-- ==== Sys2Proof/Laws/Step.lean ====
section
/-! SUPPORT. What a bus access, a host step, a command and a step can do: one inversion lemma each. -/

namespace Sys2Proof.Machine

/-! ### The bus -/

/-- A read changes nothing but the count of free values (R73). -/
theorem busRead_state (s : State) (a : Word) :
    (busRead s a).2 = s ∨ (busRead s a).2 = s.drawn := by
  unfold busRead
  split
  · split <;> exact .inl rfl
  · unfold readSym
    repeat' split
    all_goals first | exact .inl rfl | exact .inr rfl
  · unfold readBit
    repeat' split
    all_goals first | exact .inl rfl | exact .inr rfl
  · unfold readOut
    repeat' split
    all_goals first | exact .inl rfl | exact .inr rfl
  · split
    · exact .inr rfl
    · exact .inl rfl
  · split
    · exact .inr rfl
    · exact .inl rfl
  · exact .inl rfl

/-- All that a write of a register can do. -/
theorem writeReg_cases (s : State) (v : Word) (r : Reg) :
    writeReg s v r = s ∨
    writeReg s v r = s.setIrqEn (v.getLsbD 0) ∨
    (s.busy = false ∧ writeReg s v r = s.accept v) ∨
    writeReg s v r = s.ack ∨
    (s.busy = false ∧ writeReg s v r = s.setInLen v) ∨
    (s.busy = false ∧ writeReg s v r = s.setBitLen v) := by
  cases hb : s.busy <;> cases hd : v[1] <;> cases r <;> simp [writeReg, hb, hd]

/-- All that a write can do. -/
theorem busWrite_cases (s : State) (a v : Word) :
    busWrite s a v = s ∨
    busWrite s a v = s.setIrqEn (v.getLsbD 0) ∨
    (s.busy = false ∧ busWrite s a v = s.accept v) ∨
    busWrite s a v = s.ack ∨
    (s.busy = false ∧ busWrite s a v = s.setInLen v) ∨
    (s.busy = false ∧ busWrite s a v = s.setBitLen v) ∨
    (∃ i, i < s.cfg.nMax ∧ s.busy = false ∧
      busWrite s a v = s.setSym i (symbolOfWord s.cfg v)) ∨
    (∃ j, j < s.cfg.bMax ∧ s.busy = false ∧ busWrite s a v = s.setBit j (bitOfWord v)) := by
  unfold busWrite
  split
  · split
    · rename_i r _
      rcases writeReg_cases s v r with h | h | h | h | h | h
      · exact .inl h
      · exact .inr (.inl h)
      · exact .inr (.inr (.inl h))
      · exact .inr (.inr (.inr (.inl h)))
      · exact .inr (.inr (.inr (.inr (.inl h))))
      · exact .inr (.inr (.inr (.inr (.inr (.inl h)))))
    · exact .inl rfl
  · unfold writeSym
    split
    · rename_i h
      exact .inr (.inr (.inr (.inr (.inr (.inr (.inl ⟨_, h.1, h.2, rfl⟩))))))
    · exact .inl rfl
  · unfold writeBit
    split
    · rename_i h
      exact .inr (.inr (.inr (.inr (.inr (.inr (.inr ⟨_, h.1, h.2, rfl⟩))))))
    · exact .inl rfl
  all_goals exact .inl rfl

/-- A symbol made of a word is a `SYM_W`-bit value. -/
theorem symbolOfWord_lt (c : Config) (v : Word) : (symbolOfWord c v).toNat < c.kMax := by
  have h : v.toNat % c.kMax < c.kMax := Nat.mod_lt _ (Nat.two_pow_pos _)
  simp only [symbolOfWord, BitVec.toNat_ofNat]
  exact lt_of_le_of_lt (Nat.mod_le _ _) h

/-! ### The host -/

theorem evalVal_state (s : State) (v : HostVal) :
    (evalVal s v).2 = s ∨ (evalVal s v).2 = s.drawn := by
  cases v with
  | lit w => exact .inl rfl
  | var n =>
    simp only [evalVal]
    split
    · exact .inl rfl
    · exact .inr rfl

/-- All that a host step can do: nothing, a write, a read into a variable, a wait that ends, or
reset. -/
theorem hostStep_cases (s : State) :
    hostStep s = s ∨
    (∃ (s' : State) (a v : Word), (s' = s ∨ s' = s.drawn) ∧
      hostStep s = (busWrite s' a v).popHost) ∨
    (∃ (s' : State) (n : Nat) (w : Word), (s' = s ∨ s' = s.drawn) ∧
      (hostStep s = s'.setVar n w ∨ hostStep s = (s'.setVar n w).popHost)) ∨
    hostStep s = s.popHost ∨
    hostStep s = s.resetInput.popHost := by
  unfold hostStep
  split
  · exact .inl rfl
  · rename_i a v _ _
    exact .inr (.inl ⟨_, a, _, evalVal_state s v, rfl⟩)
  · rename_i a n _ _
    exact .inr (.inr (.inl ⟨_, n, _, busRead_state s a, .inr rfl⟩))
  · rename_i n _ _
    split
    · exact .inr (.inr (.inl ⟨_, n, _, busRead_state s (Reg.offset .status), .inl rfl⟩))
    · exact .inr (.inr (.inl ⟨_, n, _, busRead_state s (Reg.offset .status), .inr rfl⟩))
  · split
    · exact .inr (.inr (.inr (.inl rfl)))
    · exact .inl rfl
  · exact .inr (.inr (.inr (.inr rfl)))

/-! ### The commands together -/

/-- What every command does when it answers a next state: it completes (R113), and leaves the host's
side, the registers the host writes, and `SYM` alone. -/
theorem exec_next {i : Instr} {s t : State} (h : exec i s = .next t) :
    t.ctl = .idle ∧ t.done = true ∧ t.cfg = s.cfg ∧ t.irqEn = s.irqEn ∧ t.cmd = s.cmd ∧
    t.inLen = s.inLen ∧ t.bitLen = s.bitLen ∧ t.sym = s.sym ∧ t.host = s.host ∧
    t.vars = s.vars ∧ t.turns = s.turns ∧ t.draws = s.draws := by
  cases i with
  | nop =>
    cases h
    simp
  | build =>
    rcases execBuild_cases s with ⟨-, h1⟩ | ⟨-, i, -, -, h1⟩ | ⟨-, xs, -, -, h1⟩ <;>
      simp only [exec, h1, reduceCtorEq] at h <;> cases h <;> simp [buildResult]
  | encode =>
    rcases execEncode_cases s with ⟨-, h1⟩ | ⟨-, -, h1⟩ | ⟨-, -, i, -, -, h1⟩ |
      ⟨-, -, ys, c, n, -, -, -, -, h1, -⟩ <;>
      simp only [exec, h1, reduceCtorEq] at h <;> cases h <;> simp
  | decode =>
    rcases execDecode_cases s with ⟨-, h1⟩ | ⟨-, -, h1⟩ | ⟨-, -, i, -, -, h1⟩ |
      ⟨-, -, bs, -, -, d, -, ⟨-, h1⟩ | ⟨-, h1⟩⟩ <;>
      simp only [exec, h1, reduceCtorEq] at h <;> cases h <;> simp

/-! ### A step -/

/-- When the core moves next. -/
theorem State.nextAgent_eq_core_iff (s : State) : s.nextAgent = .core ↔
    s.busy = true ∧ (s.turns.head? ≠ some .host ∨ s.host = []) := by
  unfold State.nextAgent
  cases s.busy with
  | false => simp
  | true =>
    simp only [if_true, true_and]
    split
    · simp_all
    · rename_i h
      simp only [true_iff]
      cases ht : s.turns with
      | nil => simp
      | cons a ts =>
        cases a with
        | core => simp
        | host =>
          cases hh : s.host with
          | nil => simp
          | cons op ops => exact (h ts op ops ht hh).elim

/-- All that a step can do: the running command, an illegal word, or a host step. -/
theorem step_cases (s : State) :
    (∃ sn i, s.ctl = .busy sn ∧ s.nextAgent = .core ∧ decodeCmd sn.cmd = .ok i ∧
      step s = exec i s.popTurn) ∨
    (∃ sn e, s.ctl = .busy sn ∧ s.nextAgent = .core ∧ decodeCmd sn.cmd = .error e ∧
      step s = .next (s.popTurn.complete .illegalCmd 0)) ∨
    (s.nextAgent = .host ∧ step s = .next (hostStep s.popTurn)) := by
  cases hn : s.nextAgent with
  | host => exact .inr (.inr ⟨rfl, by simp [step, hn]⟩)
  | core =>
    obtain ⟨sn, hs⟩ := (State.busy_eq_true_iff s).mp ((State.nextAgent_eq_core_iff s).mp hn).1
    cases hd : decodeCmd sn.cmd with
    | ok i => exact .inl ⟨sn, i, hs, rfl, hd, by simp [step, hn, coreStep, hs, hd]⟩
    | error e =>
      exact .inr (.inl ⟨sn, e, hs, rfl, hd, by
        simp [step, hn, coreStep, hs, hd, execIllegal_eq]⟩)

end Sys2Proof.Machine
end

**Activity**:
Please give back exactly the lines of this listing beginning at the line with "theorem busWrite_cases (s" and ending with the line with "busWrite s a v = s.ack ∨", both included, and nothing else.

**Exercise output**:
theorem busWrite_cases (s : State) (a v : Word) :
    busWrite s a v = s ∨
    busWrite s a v = s.setIrqEn (v.getLsbD 0) ∨
    (s.busy = false ∧ busWrite s a v = s.accept v) ∨
    busWrite s a v = s.ack ∨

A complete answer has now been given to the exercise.